Well, King Kayo has an explanation.
“The song is called Bola na Lesa. The way Zambia is, it’s a Christian nation and each and everything that we do in Zambia, we mix with religion, so, we’re just praising the junior Chipolopolo for the great job that they did at the World Cup, for qualifying and for lifting the Africa Cup,” King Kayo explains.
“It will be playing every time there’s football, it’s generally a football song; a song for the nation so that we can encourage our young men to work very hard, have a brighter future and become millionaires in football.”
The song came out just before the junior bullets bowed out of the World Cup after losing to Italy in the quarter finals.

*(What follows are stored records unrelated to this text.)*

/-- A word space with the font in effect resident: discarded on an empty line; a justifying space of the font's three widths where the
line with the word before it needs no break; and where it needs one that a dictionary lookup must be made for, the Composer is
SEARCHING with the space still to come. Where the candidates are gathered without a lookup the line is broken at once: at the chosen
point with a hyphen drawn from the pool (or BLOCKED at the draw), or before the word, or, the word being alone, by a forced break within
it or at its space; and the line ended waits to be appended, where its ticket masks none of its conditions and the ring has no room.
The point chosen is the rightmost preferred one whose trial fits, else the rightmost allowed one; a forced break keeps the longest
prefix that fits, else the first width-bearing element; and a hyphen takes the strip ID of its font's slot. That it keeps its character's
strip ID where no slot holds its font any more is the model's choice (log entry 32), and so are that a line keeps the settings that an item
its break carries has fixed (log entry 38) and that the test is the same in a line whose E is below one em (log entry 44). -/
def Obligations.WordSpaceIsDiscardedPlacedOrTested : Prop :=
  (∀ (s : State) (i : Fin 8) (e : Entry) (j : Fin 8) (x : FontSlot),
    s.readsCode i e [0x70] → s.fonts.holdsOnly s.composer.current.font j x →
    let width := fun u => (u * s.composer.current.setSize * 8 + 1) / 3
    let mn := width x.table.spaceMin
    let op := width x.table.spaceOpt
    let mx := width x.table.spaceMax
    (s.composer.lineIsEmpty → exec .wordSpace s = .next (State.settle (s.modComposer fun k => k.pastCode 1)))
    ∧ (¬ s.composer.lineIsEmpty → s.composer.needsNoBreak →
      exec .wordSpace s = .next (State.settle (s.modComposer fun k =>
        k.afterCode 1 { k.trace 0 with element := some (.space mn op mx) })))
    ∧ (¬ s.composer.lineIsEmpty → ¬ s.composer.needsNoBreak →
      let source := candidateSource s.hyphenation s.desk.setup s.composer.current (splitWord s.composer.line.codes).2
      let k := s.composer
      let past := k.pastCode 1
      let space := Trigger.space k.readPosition mn op mx
      let before := (splitWord k.line.codes).1
      let word := (splitWord k.line.codes).2
      let effective := k.settings.effective
      let point := fun cs => choosePoint k.line.codes (charsOf (s.hyphenation.core word)) effective cs
      let waits := fun (u : State) (g : EndedLine) (c : Composer) =>
        u.groupWaits e g → exec .wordSpace s = .next (State.settle (u.blockedAtGroup i e g c))
      (source = .lookup →
        exec .wordSpace s = .next (State.settle (s.modComposer fun _ => { past with phase := .searching space })))
      ∧ ∀ cs, source = .gathered cs →
        (∀ (h : Glyph) (o : Nat), point cs = some (h, o) →
          (s.store.free = 0 →
            exec .wordSpace s = .next (State.settle (s.modComposer fun _ => { past with phase := .hyphen ⟨h, o, space⟩ })))
          ∧ (0 < s.store.free →
            waits (s.modStore fun l => { l with free := l.free - 1 })
              (k.brokenAt o (some (s.placedHyphen h)) 0 (.retest space) e.lineNumber) { past with drawn := past.drawn + 1 }))
        ∧ (point cs = none → (∃ c ∈ before, c.widthBearing = true) →
          ∀ c, word.find? LineCode.widthBearing = some c → waits s (k.brokenAt c.offset none 0 (.retest space) e.lineNumber) past)
        ∧ (point cs = none → (∀ c ∈ before, c.widthBearing = false) →
          (∀ o, forcedOffset word effective = some o → waits s (k.brokenAt o none 4 (.retest space) e.lineNumber) past)
          ∧ (forcedOffset word effective = none →
            waits s (k.brokenLine (k.line.codes ++ [{ k.trace 0 with element := some (.space mn op mx) }]) [] none 4
              (k.readPosition + 1) k.current .readOn e.lineNumber) past))))
    ∧ (∀ (codes : List LineCode) (chars : List (Nat × Glyph)) (effective : Int) (cs : List Candidate),
      cs.Pairwise (fun c d => c.after < d.after) →
      let fit := fun c => trial codes chars effective c
      (∀ c ∈ cs, fit c ≠ none →
        (∀ d ∈ cs, fit d ≠ none → d = c ∨ (c.preferred = true ∧ d.preferred = false) ∨ (c.preferred = d.preferred ∧ d.after < c.after)) →
        choosePoint codes chars effective cs = fit c)
      ∧ ((∀ c ∈ cs, fit c = none) → choosePoint codes chars effective cs = none))
    ∧ (∀ (word : List LineCode) (effective : Int),
      let wide := word.filter LineCode.widthBearing
      let fit := fun c : LineCode => fits (elementsOf (word.filter fun d => d.offset < c.offset)) effective = true
      (wide.length ≤ 1 → forcedOffset word effective = none)
      ∧ ∀ (n : Nat) (c : LineCode), 1 ≤ n → wide[n]? = some c → (∀ m d, n < m → wide[m]? = some d → ¬ fit d) →
        fit c ∨ n = 1 → forcedOffset word effective = some c.offset)
    ∧ ∀ (s : State) (h : Glyph),
      (∀ j x, s.fonts.holdsOnly h.font j x → s.placedHyphen h = { h with strip := x.strip })
      ∧ ((∀ (k : Fin 8) (y : FontSlot), s.fonts.store[k] = some y → y.font ≠ h.font) → s.placedHyphen h = h)

/-- The film codes. REVERSE and ADVANCE of 0 leave nothing, with eight codes held as well (log entry 30, the model's reading of R63). In
a line that is not empty a film code is held, and with eight held it raises BAD CODE instead. In an empty line its LEAD record is appended
at once, the line start and snapshot move past the code, and the galley-content flag is set; codes before it leave their conditions alone
in the line that begins after it (log entry 31, the model's reading). With the ring full the Composer is BLOCKED at it. -/
def Obligations.FilmCodesAreAppendedOrHeld : Prop :=
  ∀ (s : State) (i : Fin 8) (e : Entry) (lo hi : Byte),
    let became := fun u : State => Host.Outcome.next (φ := Fault) (ρ := Refusal) u.settle
    (s.readsCode i e [0x84, 0, 0] → exec .reverseLead s = became (s.modComposer fun k => k.pastCode 3))
    ∧ (s.readsCode i e [0x8D, 0, 0] → exec .leadNow s = became (s.modComposer fun k => k.pastCode 3))
    ∧ ∀ x ∈ [(Instr.markColumnTop, [(0x7A : Byte)], Lead.mark), (.returnToMark, [0x7B], .toMark),
        (.reverseLead, [0x84, lo, hi], .reverse (half lo hi).toNat), (.leadNow, [0x8D, lo, hi], .advance (half lo hi).toNat)],
      s.readsCode i e x.2.1 → x.2.2 ≠ .reverse 0 → x.2.2 ≠ .advance 0 →
      let size := x.2.1.length
      let past := s.composer.readPosition + size
      (¬ s.composer.lineIsEmpty → (heldFilm s.composer.line.codes).length < 8 →
        exec x.1 s = became (s.modComposer fun k => k.afterCode size { k.trace 0 with film := some x.2.2 }))
      ∧ (¬ s.composer.lineIsEmpty → 8 ≤ (heldFilm s.composer.line.codes).length →
        exec x.1 s = became (s.modComposer fun k => k.afterCode size (k.trace 0x100)))
      ∧ (s.composer.lineIsEmpty → s.store.records.length < 16 →
        exec x.1 s = became { s with
          store := s.store.appended s.proofsOn [⟨i, e.lineNumber, e.toFilm, e.toProof, false, 0, .lead x.2.2⟩]
          flight := s.flight.set i.val (some { e with outstanding := e.outstanding + 1 })
          composer := { s.composer with
            readPosition := past, lineStart := past, snapshot := s.composer.current, galleyContent := true
            line := ⟨[], none, s.composer.line.conditions ||| codeConditions s.composer.line.codes⟩ } })
      ∧ (s.composer.lineIsEmpty → 16 ≤ s.store.records.length →
        exec x.1 s = became (s.modComposer fun k => { k with readPosition := past, phase := .lead x.2.2 past }))

/-- The codes 0x75 to 0x78, and 0x79 in a line that is not empty, end the line being built in their quad mode, where the line needs no
break, raises no condition its ticket masks, and finds room in the ring: its TEXT record and the LEAD records of its held film codes are
appended with its conditions and settings, its 16-byte entry is written where the ticket's log has room, the ticket's counts rise, and
the next line begins after the code. No other byte of memory changes. -/
def Obligations.EndCodesAppendTheLine : Prop :=
  ∀ (s : State) (i : Fin 8) (e : Entry),
    ∀ x ∈ [(Instr.endLine, (0x75 : Byte), Quad.left), (.endLine, 0x76, .center), (.endLine, 0x77, .right),
      (.endLine, 0x78, .justify), (.endParagraph, 0x79, .left)],
    s.readsCode i e [x.2.1] → (x.2.1 = 0x79 → ¬ s.composer.lineIsEmpty) → s.composer.needsNoBreak →
    (∀ n < 9, (s.composer.lineConditions x.2.2 e.lineNumber &&& e.stopMask).getLsbD n = false) →
    s.store.records.length + (s.composer.lineGroup i e x.2.2).length ≤ 16 →
    ∃ t, exec x.1 s = .next (State.settle t)
      ∧ t = { s with
        mem := s.loggedMem e (s.composer.lineLog e x.2.2)
        store := s.store.appended s.proofsOn (s.composer.lineGroup i e x.2.2)
        flight := s.flight.set i.val (some (s.composer.lineEntry i e x.2.2))
        composer := s.composer.afterLine e x.2.2 }
      ∧ ∀ a : Addr, (e.logOpen → outsideRun a e.logAddr 16) → t.byte a = s.byte a

/-- The code 0x79, and 0x7F, in an empty line that raises no condition its ticket masks: no record is made, the line's conditions are
reported under the line number, and 0x7F finishes the ticket's composition with its own offset as the stop offset; a routine ticket
then leaves the Composer and carries its state, and the scanner goes to IDLE with a scan. That the line start stands, and that the
settings of the empty line are formed, is the model's reading (log entry 15); that the codes read in the empty line are in no later word is
its choice (log entry 31). -/
def Obligations.EmptyLineEndsWithoutARecord : Prop :=
  ∀ (s : State) (i : Fin 8) (e : Entry), s.composer.lineIsEmpty →
    let raised := codeConditions s.composer.line.codes ||| (s.composer.line.fix s.composer.current).conditions
    let reported := e.report e.lineNumber raised
    let past := { s.composer.pastCode 1 with line := ⟨[], none, 0⟩ }
    (∀ n < 9, (raised &&& e.stopMask).getLsbD n = false) →
    (s.readsCode i e [0x79] →
      exec .endParagraph s = .next (State.settle { s with flight := s.flight.set i.val (some reported), composer := past }))
    ∧ (s.readsCode i e [0x7F] → e.cls = .routine → s.scanCanStart →
      exec .endOfTake s = .next (State.settle { s with
        flight := s.flight.set i.val (some { reported with stopOffset := s.composer.readPosition, finished := true })
        composer := past.released s.composer.current
        scanner := s.scanner.released }))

The video for the song, which was shot at Kayo Lodge, has already started playing.
“It is a general song where we’re also praising the senior national team; it’s not only the Under-20. On this song, I decided to use different artistes, it’s an idea that I and Felix came up with and we invited Mampi and Dandy Crazy so that we can have a different feel,” King Kayo further explains.
“It was produced by Jazz Boy Entertainment. The video was done by DJ Lo, co-produced by me King Kayo and the executive producer is Mateyo Ngulube.”
Of course, songs have for a long time been associated with football. For instance, Liverpool Football Club has “You’ll Never Walk Alone” whose bittersweet lyrics and melody perfectly match the triumphant melancholy of being a Liverpool supporter.
But worryingly, most football fans have taken the Bola na Lesa refrain to extremes to an extent where they perceive any form of rituals by opponents (Senegal are victims) as being ungodly if not altogether evil against their “Christian national football team”.
But so that it is made clear, rituals are part and parcel of football.
Examples abound in that regard: In the run-up to France’s World Cup win on home soil in 1998, before every game, their captain Laurent Blanc kissed the bald head of the goalkeeper Fabian Barthez even in the final game in which he was suspended; Ivory Coast defender Kolo Toure insists on being the last player to enter the pitch before the start of play; during warm-up, one of England’s leading goal scorer’s Gary Linekar would never shoot towards goal in fear of hitting the back of the net and wasting one of his goals; and there is also the case of former Argentina goalkeeper Sergio Goycochea who believed he brought good luck before every penalty shoot his team faced by urinating on the pitch, it is ritual that worked at the 1990 World Cup in both the quarter and semi-finals but not in the final against West Germany – maybe the bladder was empty.
Zambian football fans will be hoping the Bola na Lesa chant will not be empty; after all, its Bola na Lesa.